I still do not understand which code you are referencing. Please note that
ruxagg() does not clear any thread statistic. It does clear the accumulated
tick counts for the thread after moving them _both_ to per-process and
per-thread resource usage storage.

Please see the HEAD code that contains the committed patch.
> 
> 
> >   
> >> 2) With first in mind, getruasge(RUSAGE_THREAD) is called in current 
> >> thread and doesn't affect or use information from other threads, so it 
> >> definitely should use less number of locks, may be with atomic 
> >> operations for read-update-write operations.
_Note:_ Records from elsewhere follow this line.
/-- Settles O24, by induction on the number of the TICK. -/
theorem toneLastsAsManyTicksAsTheSoundTimer : Obligations.ToneLastsAsManyTicksAsTheSoundTimer := by
  intro n k
  induction k generalizing n with
  | zero =>
    intro s es hf hn _ hp
    obtain ⟨t, hstep, -, -, htone, hst⟩ := step_of_tick hf hp
    exact ⟨t, run_of_step 0 hstep, hn ▸ htone, hn ▸ hst⟩
  | succ k ih =>
    intro s es hf hn hk hp
    obtain ⟨m, rfl⟩ : ∃ m, n = m + 1 := ⟨n - 1, by omega⟩
    obtain ⟨t, hstep, hft, hpending, -, hst⟩ := step_of_tick hf hp
    obtain ⟨u, hrun, htone, hu⟩ := ih m t es hft (by rw [hst, hn, Nat.add_sub_cancel]) (by omega) hpending
    refine ⟨u, (run_of_step _ hstep).trans hrun, ?_, ?_⟩
    · rw [htone, decide_eq_decide, Nat.add_lt_add_iff_right]
    · rw [hu, Nat.add_sub_add_right]

/-! ## KEY_RELEASE (R155, R164) -/

theorem State.releaseCounts_iff (s : State) (k : Key) :
    s.releaseCounts k = true ↔ s.waiting = true ∧ s.ignore.getLsbD k.val = false ∧ s.lastKey = none := by
  simp [State.releaseCounts, and_assoc]

/-- A release that finds a fault latched, or does not count, changes nothing. -/
theorem keyReleaseEvent_of_not_counts {s : State} {k : Key} (h : ¬ (s.fault = none ∧ s.releaseCounts k = true)) :
    keyReleaseEvent k s = .next s :=
  congrArg Host.Outcome.next (if_neg (by simpa using h))

/-- Settles O25: a release either counts, with no fault latched, or changes nothing. -/
theorem keyReleaseRecordsTheFirstQualifyingKey : Obligations.KeyReleaseRecordsTheFirstQualifyingKey := by
  intro s k es hp
  have htaken := KeptExcept.setPending s es
  have hcounts := (s.setPending es).releaseCounts_iff k
  by_cases h : s.fault = none ∧ s.waiting = true ∧ s.ignore.getLsbD k.val = false ∧ s.lastKey = none
  · obtain ⟨hf, hw, hk⟩ := h
    have hrecorded := KeptExcept.setKeyWait (s.setPending es) s.waiting s.ignore (some k)
    exact ⟨_, (step_of_pending hp).trans (keyReleaseEvent_of_counts hf (hcounts.mpr ⟨hw, hk⟩)), rfl,
      fun _ => ⟨rfl, hw, rfl, (htaken.append hrecorded).mono (by simp)⟩, fun hno => absurd ⟨hf, hw, hk⟩ hno⟩
  · have hno : ¬ (s.fault = none ∧ (s.setPending es).releaseCounts k = true) :=
      fun ⟨hf, hk⟩ => h ⟨hf, hcounts.mp hk⟩
    exact ⟨_, (step_of_pending hp).trans (keyReleaseEvent_of_not_counts hno), rfl, fun hyes => absurd hyes h,
      fun _ => htaken⟩

/-! ## SET_QUIRKS (R34, R155, R165) -/

theorem setQuirksEvent_faulted {s : State} (bits : Byte) (hf : s.fault ≠ none) : setQuirksEvent bits s = .next s :=
  if_pos (Option.isSome_iff_ne_none.mpr hf)

theorem setQuirksEvent_legal {s : State} {bits : Byte} {q : Quirks} (hf : s.fault = none)
    (hq : Quirks.ofBits bits = some q) : setQuirksEvent bits s = .next (s.setQuirks q) := by
  simp only [setQuirksEvent, hf, Option.isSome_none, Bool.false_eq_true, if_false, hq]

theorem setQuirksEvent_illegal {s : State} {bits : Byte} (hf : s.fault = none) (hq : Quirks.ofBits bits = none) :
    setQuirksEvent bits s = .refused (.illegalQuirks bits) := by
  simp only [setQuirksEvent, hf, Option.isSome_none, Bool.false_eq_true, if_false, hq]

/-- `reg_save_load = 3` and a set bit 7 are no legal bundle (R34, D28). -/
theorem Quirks.ofBits_eq_none {b : Byte} (h : (b.getLsbD 3 = true ∧ b.getLsbD 2 = true) ∨ b.getLsbD 7 = true) :
    Quirks.ofBits b = none := by
  unfold Quirks.ofBits
  rcases h with ⟨h3, h2⟩ | h7
  · simp only [h3, h2, ite_self]
  · simp only [h7, if_true]

/-- Settles O26: the port bits of a bundle read back as that bundle, and the patterns named as none. -/
theorem setQuirksReplacesTheBundle : Obligations.SetQuirksReplacesTheBundle := by
  constructor
  · intro s q es hf hp
    exact ⟨_, (step_of_pending hp).trans (setQuirksEvent_legal hf q.ofBits_toBits), rfl, rfl,
      ((KeptExcept.setPending s es).append (KeptExcept.setQuirks _ q)).mono (by simp)⟩
  · intro s bits es hf hp hbits
    exact (step_of_pending hp).trans (setQuirksEvent_illegal hf (Quirks.ofBits_eq_none hbits))

/-! ## The FAULTED machine (R155, D18) -/

/-- Settles O8: each of the four events finds the fault latched. -/
theorem faultedMachineIsFrozen : Obligations.FaultedMachineIsFrozen := by
  intro s f hf
  have hfaulted : s.fault ≠ none := by simp [hf]
  have htaken := KeptExcept.setPending s
  refine ⟨fun u hu => ?_, fun es hp => ?_, fun k es hp => ?_, fun bits es hp => ?_⟩
  · exact (step_of_stepIsNext hu).trans (stepEvent_faulted (hu.fault_eq.trans hf))
  · exact ⟨_, (step_of_pending hp).trans (tickEvent_faulted hfaulted), rfl, rfl,
      (htaken es).trans (KeptExcept.setTone _ false)⟩
  · exact ⟨_, (step_of_pending hp).trans (keyReleaseEvent_of_not_counts fun h => hfaulted h.1), rfl, htaken es⟩
  · exact ⟨_, (step_of_pending hp).trans (setQuirksEvent_faulted bits hfaulted), rfl, htaken es⟩

/-! ## DISPLAY (R31, R166) -/

/-- A row of the display is the row of pixels of its number. -/
theorem State.row_of_display {s : State} {y : Nat} {row : List Bool} (h : s.display[y]? = some row) :
    row = (List.range s.width).map fun x => s.pixel x y := by
  obtain ⟨hy, rfl⟩ := List.getElem?_eq_some_iff.mp h
  simp [State.display]

theorem State.length_of_display {s : State} {y : Nat} {row : List Bool} (h : s.display[y]? = some row) :
    row.length = s.width := by
  rw [State.row_of_display h, List.length_map, List.length_range]

/-- Settles O28, row by row. -/
theorem displayShowsTheGrid : Obligations.DisplayShowsTheGrid := by
  intro s
  refine ⟨?_, fun row hrow => ?_, fun x y row hrow hx => ?_⟩
  · rw [State.display, List.length_map, List.length_range, State.height, gridHeight]
  · obtain ⟨y, hy⟩ := List.mem_iff_getElem?.mp hrow
    exact State.length_of_display hy
  · rw [State.length_of_display hrow] at hx
    rw [State.row_of_display hrow, List.getElem?_map, List.getElem?_range hx, Option.map_some]

end Sys2Proof.Machine

/-! SUPPORT. Proofs about LOAD: the reset image of a program, and what a load leaves fresh. -/

namespace Sys2Proof.Machine

/-! ## The reset image of a program (R53) -/

section
variable {font : FontLo} {bytes : List Byte} {a : Nat}

/-- The program reads as its bytes. -/
theorem resetImage_read_program {k : Nat} {b : Byte} (h : bytes[k]? = some b) :
    (resetImage font bytes).read font (0x200 + k) = b := by
  rw [resetImage, Memory.read_writeList, if_pos (Nat.le_add_right _ _), Nat.add_sub_cancel_left,
    List.getD_eq_getElem?_getD, h, Option.getD_some]

/-- Outside the program memory reads as the reset image of the empty program. -/
theorem resetImage_read_outside (h : ¬ (0x200 ≤ a ∧ a < 0x200 + bytes.length)) :
    (resetImage font bytes).read font a = resetByte font a :=
  Memory.read_writeList_outside [] _ _ _ h

/-- The fonts lie below the program, which leaves them alone. -/
theorem resetImage_read_below (h : a < 0x200) : (resetImage font bytes).read font a = resetByte font a :=
  resetImage_read_outside (by omega)

end

theorem State.holdsImage_of_mem {s : State} {bytes : List Byte} (hm : s.mem = resetImage s.params.fontLo bytes) :
    s.HoldsImage bytes := by
  have hread : ∀ a, s.readByte a = (resetImage s.params.fontLo bytes).read s.params.fontLo a :=
    fun a => congrArg (Memory.read _ · a) hm
  exact {
    fontLo := fun k => by rw [hread, resetImage_read_below (by omega), resetByte_fontLo k.val k.isLt]
    fontHi := fun k hk => by rw [hread, resetImage_read_below (by omega), resetByte_fontHi k hk]
    program := fun k b hb => by rw [hread, resetImage_read_program hb]
    zero := fun a hfont hprogram => by rw [hread, resetImage_read_outside hprogram, resetByte_zero a hfont] }

/-! ## LOAD (R182, R183) -/

/-- LOAD makes fresh what POR does (D24). -/
theorem State.loadProgram_fresh (s : State) (bytes : List Byte) : (s.loadProgram bytes).Fresh :=
  { s.por_poweredOn.toFresh with }

theorem loadEvent_fits {bytes : List Byte} (s : State) (h : bytes.length ≤ 3584) :
    loadEvent bytes s = .next (s.loadProgram bytes) := if_pos h

theorem loadEvent_tooLong {bytes : List Byte} (s : State) (h : 3584 < bytes.length) :
    loadEvent bytes s = .refused (.loadTooLong bytes.length) := if_neg (Nat.not_le.mpr h)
In fact the same getting 
> >> per-thread statistic in Linux is done _without_ locks at all (however 
> >> Linux uses different process/thread model).
> >>     
> > thread_lock() is spinlock, and it disables preemption. calcru1() is
> > very sensible to have ticks counters to be in consistent state.
> > You can look at kern_time.c implementation of CLOCK_THREAD_CPUTIME_ID,
> > where indeed only preepmtion is disabled by use of critical section.
> >
> > On the other hand, td_rux is accessed by other threads, and caclru1()
> > updates should be properly syncronized. Since thread_lock would
> > be needed for this, and it would give slightly more consistent results
> > for the copy of td_ru, I used it.
> >
> > I do not think that thread_lock for running thread is a bottleneck,
> > and getrusage definitely should be not a contention point for properly
> > written application.
> >
> >   
> 
> Yes, you're right - if we wish to have lockless thread accounting, then
> we need to redesign the whole rusage accounting, so I'm voting for
> commit of the patch.
Patch was committed two days ago.

> 
> Indeed, I concerned more about PROC_LOCK/PROC_SLOCK - they are acquired
> both in kern_getrusage() and could be a problem in multithreaded process
> with intensive performance accounting in threads. This happens for
> example in resource accounting systems for shared hosting which are
> solved by custom extensions of Apache, MySQL and other servers.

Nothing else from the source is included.